# Dell S2240L With Dish Tv TruHD+ Recorder Compatibility



## DJ_Dhrub (May 30, 2016)

I have a Dell S2240L monitor, I want to buy Dish Tv TruHD+ Recorder to watch TV on it. But i am worried about the compatibility. I asked the Dish Tv customer care but they are unable to say if it gonna work or not.

Here is the Dish Tv product page which I wanna buy
HD Set Top Box with HD Recorder, Best HD DTH Price - DishT

& this the monitor I already have S2240L 21.5" Monitor with LED Details — ultra-wide viewing angle | Dell

AFAIK My monitor is DHCP compatible & it has one HDMI, VGA & 3.5 mm audio jack.

So can someone tell me if its compatible or not (not just theory but also practically)
Have anyone tested it. Please help. 
If its working then what is the procedure to get all things get to work prefectly?


----------



## kool (Jul 17, 2016)

i have S2240L and have tested my tata sky HD with HDMI and its working.

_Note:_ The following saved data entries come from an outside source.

-- ==== Sys2Proof/Machine/Reset.lean ====
section
/-! DEFINITION. RESET: what a reset leaves in the retained store (R26) and start-up from it (R27, R39, R45, R62,
R69, R93, R109, R121, R143, R146, R160, R162, R183). -/

namespace Sys2Proof.Machine

/-- A value of the settings area after a reset during its write: old or new, not said which (R26, log 4). -/
def keptValue (n old new : Nat) : Nat := if Config.writeKept n then new else old

/-- The plan area after a reset during a bind write: all of its changes or none (R23, R26, log 4). -/
def keptBind (n : Nat) (a : Option ActivePlan) (p : Nat) (i : Identity) (loser : Option Nat) : Option ActivePlan :=
  if Config.writeKept n then a.map fun x => { x with plan := applyBind x.plan p i loser } else a

/-- The latch and drill flag after a reset during a latch write: both as before or both as written (R26). -/
def keptLatch (n : Nat) (old : Latch) (w : LatchWrite) : Latch :=
  if Config.writeKept n then
    match w with
    | .set d => ⟨true, d⟩
    | .clear => ⟨false, false⟩
  else old

/-- What the write in flight leaves in the areas (the table of R26). -/
def RetainedStore.keep (st : RetainedStore) (n : Nat) : RetainedStore :=
  match st.inFlight with
  | none => st
  | some (.commit _) => { st with plan := none, fixed := [] }
  | some (.bind p i loser) => { st with plan := keptBind n st.plan p i loser }
  | some (.fixedDetour f) =>
    if Config.writeKept n then { st with fixed := Table.put st.fixed f.zone ⟨f.blocked, f.opened, true⟩ } else st
  | some (.latch w) => { st with latch := keptLatch n st.latch w }
  | some (.settings (.timers o h)) =>
    { st with overdueTime := keptValue n st.overdueTime o, holdTime := keptValue (n + 1) st.holdTime h }
  | some (.settings (.silence .safety v)) => { st with silenceSafety := keptValue n st.silenceSafety v }
  | some (.settings (.silence .hotel v)) => { st with silenceHotel := keptValue n st.silenceHotel v }

/-- The areas as start-up reads them: no write in flight or waiting; with an invalid plan area the
fixed-detour area is emptied (R26). -/
def RetainedStore.afterReset (st : RetainedStore) (n : Nat) : RetainedStore :=
  let k := st.keep n
  { k with fixed := if k.plan.isSome then k.fixed else [], inFlight := none, waiting := none }

/-- Questions the free value answers for one reset: at most two (a settings write carries up to two). -/
def freeValuesPerReset : Nat := 2

/-- The plan of the plan area, or the empty plan. -/
def RetainedStore.startPlan (st : RetainedStore) : Plan := match st.plan with
  | some a => a.plan
  | none => Plan.empty

/-- The muster controller at start-up (R93, R109). -/
def startMuster (st : RetainedStore) (line : Bool) : MusterController :=
  { state := if st.latch.set then .muster else .quiet
    drill := st.latch.set && st.latch.drill
    latchCopy := st.latch
    cabins := freshCabins st.startPlan
    zoneOverrides := []
    tally := computeTally st.startPlan (freshCabins st.startPlan)
    tallySerial := 0
    stranded := []
    strandedGen := 0
    overdue := if st.latch.set then .running (st.overdueTime * 60) else .stopped
    hold := none
    overdueTime := st.overdueTime
    holdTime := st.holdTime
    watch := if line then .timing Config.debounceSeconds else .idle }

/-- Every block at its reset value, with the retained areas taken in. -/
def startBlocks (st : RetainedStore) (line : Bool) (free : Nat) (pending : List Instr) : State :=
  { State.reset with
    store := st
    plan := { active := st.plan, shadow := .empty, edit := .closed }
    cond := { State.reset.cond with slots := st.fixed }
    route := { State.reset.route with profile := if st.latch.set then .safety else .normal }
    muster := startMuster st line
    ports := ⟨.initial .safety st.silenceSafety, .initial .hotel st.silenceHotel⟩
    alarmLine := line
    freeCount := free
    pending := pending }

/-- Start-up: the blocks, then the destination list and the first computation (R62). -/
def startUp (st : RetainedStore) (line : Bool) (free : Nat) (pending : List Instr) : State :=
  let s := startBlocks st line free pending
  let t := { s with route := { s.route with dests := s.destList } }
  t.startComputation.strandedAtStart

/-- RESET (R26): power-on, power loss and the reset input have the same effect. The level of the alarm line
and the commands that wait outside are not the part's to change. -/
def execReset (s : State) : Host.Outcome State Fault Refusal :=
  .next (startUp (s.store.afterReset s.freeCount) s.alarmLine (s.freeCount + freeValuesPerReset) s.pending)

end Sys2Proof.Machine
end

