-- ==== Sys2Proof/Machine/Core.lean ====
section
/-! DEFINITION. The machine as the host runs it. -/

def Sys2Proof.core : Host.Core := { State := Sys2Proof.Machine.State, Fault := Sys2Proof.Machine.Fault, Refusal := Sys2Proof.Machine.Refusal, step := Sys2Proof.Machine.step, reset := Sys2Proof.Machine.State.reset }
end

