-- ==== Sys2Proof/Machine/CardFormat.lean ====
section
/-! DEFINITION. The card record and the panel-bus frames as bytes (R203, R204). -/

namespace Sys2Proof.Machine

/-! ## Field encodings (R200) -/

/-- 1-byte number with FFh for absent. -/
def opt1 : Option Nat → Byte
  | some n => byte n
  | none => 0xFF#8

/-- Set or clear. -/
def flagByte (b : Bool) : Byte := if b then 0x01#8 else 0x00#8

/-- 2-byte number with FFFFh for absent. -/
def opt2 : Option Nat → List Byte
  | some n => be2 n
  | none => [0xFF#8, 0xFF#8]

/-- A list: a count of items, then the items. -/
def encodeList {α : Type} (f : α → List Byte) (xs : List α) : List Byte := byte xs.length :: xs.flatMap f

/-! ## Codes of R204 -/

def CardKind.code : CardKind → Byte
  | .alert => 0
  | .muster => 1
  | .musterGeneric => 2
  | .standdown => 3
  | .notice => 4
  | .cabin => 5
  | .wayfind => 6
  | .venue => 7
  | .parked => 8

def CardPhase.code : CardPhase → Byte
  | .alert => 0
  | .muster => 1
  | .standdown => 2

def phaseByte : Option CardPhase → Byte
  | some p => p.code
  | none => 0xFF#8

/-- Bit 0 DRILL to bit 5 vacated CREW. -/
def Marks.code (m : Marks) : Byte :=
  BitVec.ofBool m.vacatedCrew ++ BitVec.ofBool m.vacatedGuest ++ BitVec.ofBool m.urgent ++ BitVec.ofBool m.service ++
    BitVec.ofBool m.dnd ++ BitVec.ofBool m.drill |>.setWidth 8

def Badge.code : Badge → Byte
  | .none => 0
  | .station _ => 1
  | .cabin _ => 2
  | .venue _ => 3

def Badge.number : Badge → Nat
  | .cabin n => n
  | _ => 0

def Badge.label : Badge → Text
  | .station t | .venue t => t
  | _ => []

def Category.code : Category → Byte
  | .showing => 0
  | .dining => 1
  | .activity => 2
  | .talk => 3
  | .port => 4
  | .family => 5

def InstructionCode.code : InstructionCode → Byte
  | .useStairs => 0
  | .avoidLifts => 1
  | .keepRight => 2
  | .keepLeft => 3
  | .waitForCrew => 4
  | .bringLifejacket => 5

/-- Message codes of a card (R204): the instruction codes follow UNASSIGNED. -/
def MessageCode.code : MessageCode → Byte
  | .standBy => 0
  | .followCrew => 1
  | .allClear => 2
  | .welcome => 3
  | .unassigned => 4
  | .instruction c => c.code + 5

def Line.code : Line → Byte
  | .route _ => 0
  | .sign _ _ => 1
  | .onBoard _ _ _ _ _ _ => 2
  | .now _ _ _ _ _ => 3
  | .next _ _ _ _ _ => 4
  | .name _ _ => 5
  | .notice _ _ => 6
  | .parked _ _ => 7
  | .message _ => 8

/-- Route form, arrow, metres and minutes of a route part: 5 bytes. -/
def RoutePart.encode : RoutePart → List Byte
  | .route a m t => [0x00#8, byte a] ++ be2 m ++ [byte t]
  | .here => [0x01#8, 0xFF#8] ++ be2 0 ++ [0x00#8]
  | .noRoute => [0x02#8, 0xFF#8, 0xFF#8, 0xFF#8, 0xFF#8]
  | .none => [0x03#8, 0xFF#8, 0xFF#8, 0xFF#8, 0xFF#8]

/-- The same five bytes of a line without a route part. -/
def noRoutePart : List Byte := [0xFF#8, 0xFF#8, 0xFF#8, 0xFF#8, 0xFF#8]

def Line.routeBytes : Line → List Byte
  | .route r | .sign r _ | .onBoard _ _ _ r _ _ => r.encode
  | _ => noRoutePart

def Line.category : Line → Byte
  | .onBoard c _ _ _ _ _ | .now c _ _ _ _ | .next c _ _ _ _ => c.code
  | _ => 0xFF#8

def Line.moved : Line → Byte
  | .onBoard _ m _ _ _ _ | .next _ m _ _ _ => flagByte m
  | _ => 0x00#8

def Line.times : Line → List Byte
  | .onBoard _ _ st _ _ _ | .next _ _ st _ _ => be2 st ++ opt2 none
  | .now _ st en _ _ => be2 st ++ be2 en
  | _ => opt2 none ++ opt2 none

def Line.messageByte : Line → Byte
  | .message c => c.code
  | _ => 0xFF#8

def Line.text : Line → Text
  | .sign _ t | .onBoard _ _ _ _ t _ | .now _ _ _ t _ | .next _ _ _ t _ | .name t _ | .notice t _ | .parked t _ => t
  | _ => []

/-- One line, every field of the layout (R204). -/
def Line.encode (x : Line) : List Byte :=
  x.code :: x.routeBytes ++ x.category :: x.moved :: x.times ++ x.messageByte :: encodeText x.text ++ encodeText x.second

/-- The card record (R204). -/
def Card.encode (c : Card) : List Byte :=
  [c.kind.code, byte c.primary, opt1 c.secondary, phaseByte c.phase, c.marks.code, c.badge.code] ++ be3 c.badge.number ++
    encodeText c.badge.label ++ encodeList Line.encode c.lines

/-! ## Panel-bus frames (R203) -/

def BusFrame.kindByte : BusFrame → Byte
  | .sweepOpen => 0x01
  | .presence => 0x02
  | .bit _ => 0x03
  | .assign _ _ => 0x04
  | .mute _ => 0x05
  | .drop _ => 0x06
  | .sweepClose => 0x07
  | .busReset => 0x08
  | .card _ _ _ => 0x09
  | .poll _ => 0x0A

/-- 0 for broadcast. -/
def BusFrame.address : BusFrame → Nat
  | .card a _ _ | .poll a => a
  | _ => 0

def BusFrame.payload : BusFrame → List Byte
  | .bit k => [byte k]
  | .assign i a => be6 i.toNat ++ [byte a]
  | .mute i | .drop i => be6 i.toNat
  | .card _ t c => flagByte t :: c.encode
  | _ => []

/-- Offsets 1 to 4 + payload length, over which the check is taken. -/
def checkedBytes (addr : Nat) (kind : Byte) (payload : List Byte) : List Byte :=
  byte addr :: kind :: be2 payload.length ++ payload

/-- A whole panel-bus frame. -/
def frameBytes (addr : Nat) (kind : Byte) (payload : List Byte) : List Byte :=
  0xC3#8 :: checkedBytes addr kind payload ++ [crc8 (checkedBytes addr kind payload)]

def BusFrame.encode (f : BusFrame) : List Byte := frameBytes f.address f.kindByte f.payload

end Sys2Proof.Machine
end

Sent from my YU5010 using Tapatalk


----------



## sandynator (Aug 4, 2016)

I have seen Tatasky, Airtel working with dell S2240L. So it will work with dish tv too.


----------



## Nerevarine (Aug 4, 2016)

any HDMI monitor with DHCP support should support all available HDMI input.. actuslly you dont even need DHCP except for some copy protected content like running a PS3.. DishTV/TataSky etc do not have DHCP encryption (I think).


----------